Aim of the task ▸
Could you copy every record exactly as it appears?

=====

-- ==== Sys2Proof/Laws/FrameCommand.lean ====
section
/-!
SUPPORT. What each shared operation can change: the commands of the queues, the core pairs and the Keel store.
-/
namespace Sys2Proof.Machine

theorem keelScan_touches (F) (d) : Touches [.keel, .log, .lci] d (keelScan F d) := by
  unfold keelScan
  refine Touches.comp (Touches.put_keel_log_lci ..) (by decide) ?_
  exact Touches.refl _ _

theorem Dev.writeOut_touches (d) (h) (a) (b) : Touches [.out] d (Dev.writeOut d h a b) := by
  unfold Dev.writeOut
  conv => zeta
  refine Touches.ite ?_ ?_
  · refine Touches.comp (Dev.emit_touches ..) (by decide) ?_
    exact Touches.refl _ _
  · refine Touches.comp (Dev.emit_touches ..) (by decide) ?_
    refine Touches.comp (Dev.emit_touches ..) (by decide) ?_
    exact Touches.refl _ _

theorem Dev.copyOutward_touches (d) (h) (buf) (l) : Touches [.out] d (Dev.copyOutward d h buf l) := by
  unfold Dev.copyOutward
  conv => zeta
  refine Touches.ite ?_ ?_
  · refine Touches.foldl (fun _ _ => ?_) ?_
    · refine Touches.comp (Dev.writeOut_touches ..) (by decide) ?_
      exact Touches.refl _ _
    · exact Touches.refl _ _
  · refine Touches.comp (Dev.emit_touches ..) (by decide) ?_
    refine Touches.foldl (fun _ _ => ?_) ?_
    · refine Touches.comp (Dev.writeOut_touches ..) (by decide) ?_
      exact Touches.refl _ _
    · exact Touches.refl _ _

theorem Dev.invDone_touches (d) (r) : Touches [.regs, .pmc, .cache, .lci] d (Dev.invDone d r) := by
  unfold Dev.invDone
  conv => zeta
  refine Touches.ite ?_ ?_
  · exact Touches.refl _ _
  · split
    · split
      · refine Touches.comp (Dev.invClose_touches ..) (by decide) ?_
        exact Touches.refl _ _
      · refine Touches.ite ?_ ?_
        · refine Touches.comp (Dev.finish_touches ..) (by decide) ?_
          refine Touches.comp (Dev.invClose_touches ..) (by decide) ?_
          exact Touches.refl _ _
        · refine Touches.comp (Dev.finish_touches ..) (by decide) ?_
          refine Touches.comp (Dev.invClose_touches ..) (by decide) ?_
          exact Touches.refl _ _
    · refine Touches.comp (Dev.invClose_touches ..) (by decide) ?_
      exact Touches.refl _ _

theorem Dev.invalidateCmd_touches (d) (h) (lo) (hi) : Touches [.cache] d (Dev.invalidateCmd d h lo hi) := by
  unfold Dev.invalidateCmd
  refine Touches.comp (Dev.setCache_touches ..) (by decide) ?_
  refine Touches.comp (Dev.invalidate_touches ..) (by decide) ?_
  exact Touches.refl _ _

theorem Dev.readPiece_touches (d) (h) : Touches [.lci, .out] d (Dev.readPiece d h) := by
  unfold Dev.readPiece
  split
  · exact Touches.refl _ _
  · refine Touches.comp (Dev.emit_touches ..) (by decide) ?_
    refine Touches.comp (Dev.mapCmd_touches ..) (by decide) ?_
    exact Touches.refl _ _

theorem armSlot_touches (F) (d) (n) (act) (arg) (c) : Touches [.regs, .launch, .gpio, .pmc, .bst, .gon, .str, .lci, .out, .fresh] d (armSlot F d n act arg c) := by
  unfold armSlot
  refine Touches.comp (slotArm_touches ..) (by decide) ?_
  refine Touches.comp (Dev.setReg_touches ..) (by decide) ?_
  refine Touches.comp (Dev.setReg64_touches ..) (by decide) ?_
  exact Touches.refl _ _

theorem armSnap_touches (F) (d) (c) (k) : Touches [.regs, .launch, .gpio, .pmc, .bst, .gon, .str, .lci, .out, .fresh] d (armSnap F d c k) := by
  unfold armSnap
  refine Touches.comp (armSlot_touches ..) (by decide) ?_
  refine Touches.comp (Dev.mapCmd_touches ..) (by decide) ?_
  refine Touches.comp (Touches.put_str ..) (by decide) ?_
  exact Touches.refl _ _

theorem armStream_touches (F) (d) (c) (n) (k) : Touches [.regs, .launch, .gpio, .pmc, .bst, .gon, .str, .lci, .out, .fresh] d (armStream F d c n k) := by
  unfold armStream
  refine Touches.comp (armSlot_touches ..) (by decide) ?_
  refine Touches.comp (Dev.mapCmd_touches ..) (by decide) ?_
  refine Touches.comp (Dev.setSchan_touches ..) (by decide) ?_
  exact Touches.refl _ _

theorem startStop_touches (d) (c) : Touches [.regs, .pmc, .bst, .sec, .str, .lci, .fresh] d (startStop d c) := by
  unfold startStop
  conv => zeta
  split
  · refine Touches.comp (Dev.finish_touches ..) (by decide) ?_
    exact Touches.refl _ _
  · refine Touches.ite ?_ ?_
    · refine Touches.comp (Dev.mapCmd_touches ..) (by decide) ?_
      exact Touches.refl _ _
    · refine Touches.ite ?_ ?_
      · refine Touches.comp (Dev.finish_touches ..) (by decide) ?_
        exact Touches.refl _ _
      · split
        · refine Touches.comp (Dev.stopCmd_touches ..) (by decide) ?_
          refine Touches.comp (Dev.mapCmd_touches ..) (by decide) ?_
          exact Touches.refl _ _
        · exact Touches.refl _ _

theorem dictStore_touches (F) (d) (h) (id) (bytes) : Touches [.str] d (dictStore F d h id bytes) := by
  unfold dictStore
  refine Touches.comp (Touches.put_str ..) (by decide) ?_
  exact Touches.refl _ _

=====

Output of the exercise ▸
-- ==== Sys2Proof/Laws/FrameCommand.lean ====
section
/-!
SUPPORT. What each shared operation can change: the commands of the queues, the core pairs and the Keel store.
-/
namespace Sys2Proof.Machine

theorem keelScan_touches (F) (d) : Touches [.keel, .log, .lci] d (keelScan F d) := by
  unfold keelScan
  refine Touches.comp (Touches.put_keel_log_lci ..) (by decide) ?_
  exact Touches.refl _ _

theorem Dev.writeOut_touches (d) (h) (a) (b) : Touches [.out] d (Dev.writeOut d h a b) := by
  unfold Dev.writeOut
  conv => zeta
  refine Touches.ite ?_ ?_
  · refine Touches.comp (Dev.emit_touches ..) (by decide) ?_
    exact Touches.refl _ _
  · refine Touches.comp (Dev.emit_touches ..) (by decide) ?_
    refine Touches.comp (Dev.emit_touches ..) (by decide) ?_
    exact Touches.refl _ _

theorem Dev.copyOutward_touches (d) (h) (buf) (l) : Touches [.out] d (Dev.copyOutward d h buf l) := by
  unfold Dev.copyOutward
  conv => zeta
  refine Touches.ite ?_ ?_
  · refine Touches.foldl (fun _ _ => ?_) ?_
    · refine Touches.comp (Dev.writeOut_touches ..) (by decide) ?_
      exact Touches.refl _ _
    · exact Touches.refl _ _
  · refine Touches.comp (Dev.emit_touches ..) (by decide) ?_
    refine Touches.foldl (fun _ _ => ?_) ?_
    · refine Touches.comp (Dev.writeOut_touches ..) (by decide) ?_
      exact Touches.refl _ _
    · exact Touches.refl _ _

theorem Dev.invDone_touches (d) (r) : Touches [.regs, .pmc, .cache, .lci] d (Dev.invDone d r) := by
  unfold Dev.invDone
  conv => zeta
  refine Touches.ite ?_ ?_
  · exact Touches.refl _ _
  · split
    · split
      · refine Touches.comp (Dev.invClose_touches ..) (by decide) ?_
        exact Touches.refl _ _
      · refine Touches.ite ?_ ?_
        · refine Touches.comp (Dev.finish_touches ..) (by decide) ?_
          refine Touches.comp (Dev.invClose_touches ..) (by decide) ?_
          exact Touches.refl _ _
        · refine Touches.comp (Dev.finish_touches ..) (by decide) ?_
          refine Touches.comp (Dev.invClose_touches ..) (by decide) ?_
          exact Touches.refl _ _
    · refine Touches.comp (Dev.invClose_touches ..) (by decide) ?_
      exact Touches.refl _ _

theorem Dev.invalidateCmd_touches (d) (h) (lo) (hi) : Touches [.cache] d (Dev.invalidateCmd d h lo hi) := by
  unfold Dev.invalidateCmd
  refine Touches.comp (Dev.setCache_touches ..) (by decide) ?_
  refine Touches.comp (Dev.invalidate_touches ..) (by decide) ?_
  exact Touches.refl _ _

theorem Dev.readPiece_touches (d) (h) : Touches [.lci, .out] d (Dev.readPiece d h) := by
  unfold Dev.readPiece
  split
  · exact Touches.refl _ _
  · refine Touches.comp (Dev.emit_touches ..) (by decide) ?_
    refine Touches.comp (Dev.mapCmd_touches ..) (by decide) ?_
    exact Touches.refl _ _

theorem armSlot_touches (F) (d) (n) (act) (arg) (c) : Touches [.regs, .launch, .gpio, .pmc, .bst, .gon, .str, .lci, .out, .fresh] d (armSlot F d n act arg c) := by
  unfold armSlot
  refine Touches.comp (slotArm_touches ..) (by decide) ?_
  refine Touches.comp (Dev.setReg_touches ..) (by decide) ?_
  refine Touches.comp (Dev.setReg64_touches ..) (by decide) ?_
  exact Touches.refl _ _

theorem armSnap_touches (F) (d) (c) (k) : Touches [.regs, .launch, .gpio, .pmc, .bst, .gon, .str, .lci, .out, .fresh] d (armSnap F d c k) := by
  unfold armSnap
  refine Touches.comp (armSlot_touches ..) (by decide) ?_
  refine Touches.comp (Dev.mapCmd_touches ..) (by decide) ?_
  refine Touches.comp (Touches.put_str ..) (by decide) ?_
  exact Touches.refl _ _

theorem armStream_touches (F) (d) (c) (n) (k) : Touches [.regs, .launch, .gpio, .pmc, .bst, .gon, .str, .lci, .out, .fresh] d (armStream F d c n k) := by
  unfold armStream
  refine Touches.comp (armSlot_touches ..) (by decide) ?_
  refine Touches.comp (Dev.mapCmd_touches ..) (by decide) ?_
  refine Touches.comp (Dev.setSchan_touches ..) (by decide) ?_
  exact Touches.refl _ _

theorem startStop_touches (d) (c) : Touches [.regs, .pmc, .bst, .sec, .str, .lci, .fresh] d (startStop d c) := by
  unfold startStop
  conv => zeta
  split
  · refine Touches.comp (Dev.finish_touches ..) (by decide) ?_
    exact Touches.refl _ _
  · refine Touches.ite ?_ ?_
    · refine Touches.comp (Dev.mapCmd_touches ..) (by decide) ?_
      exact Touches.refl _ _
    · refine Touches.ite ?_ ?_
      · refine Touches.comp (Dev.finish_touches ..) (by decide) ?_
        exact Touches.refl _ _
      · split
        · refine Touches.comp (Dev.stopCmd_touches ..) (by decide) ?_
          refine Touches.comp (Dev.mapCmd_touches ..) (by decide) ?_
          exact Touches.refl _ _
        · exact Touches.refl _ _

theorem dictStore_touches (F) (d) (h) (id) (bytes) : Touches [.str] d (dictStore F d h id bytes) := by
  unfold dictStore
  refine Touches.comp (Touches.put_str ..) (by decide) ?_
  exact Touches.refl _ _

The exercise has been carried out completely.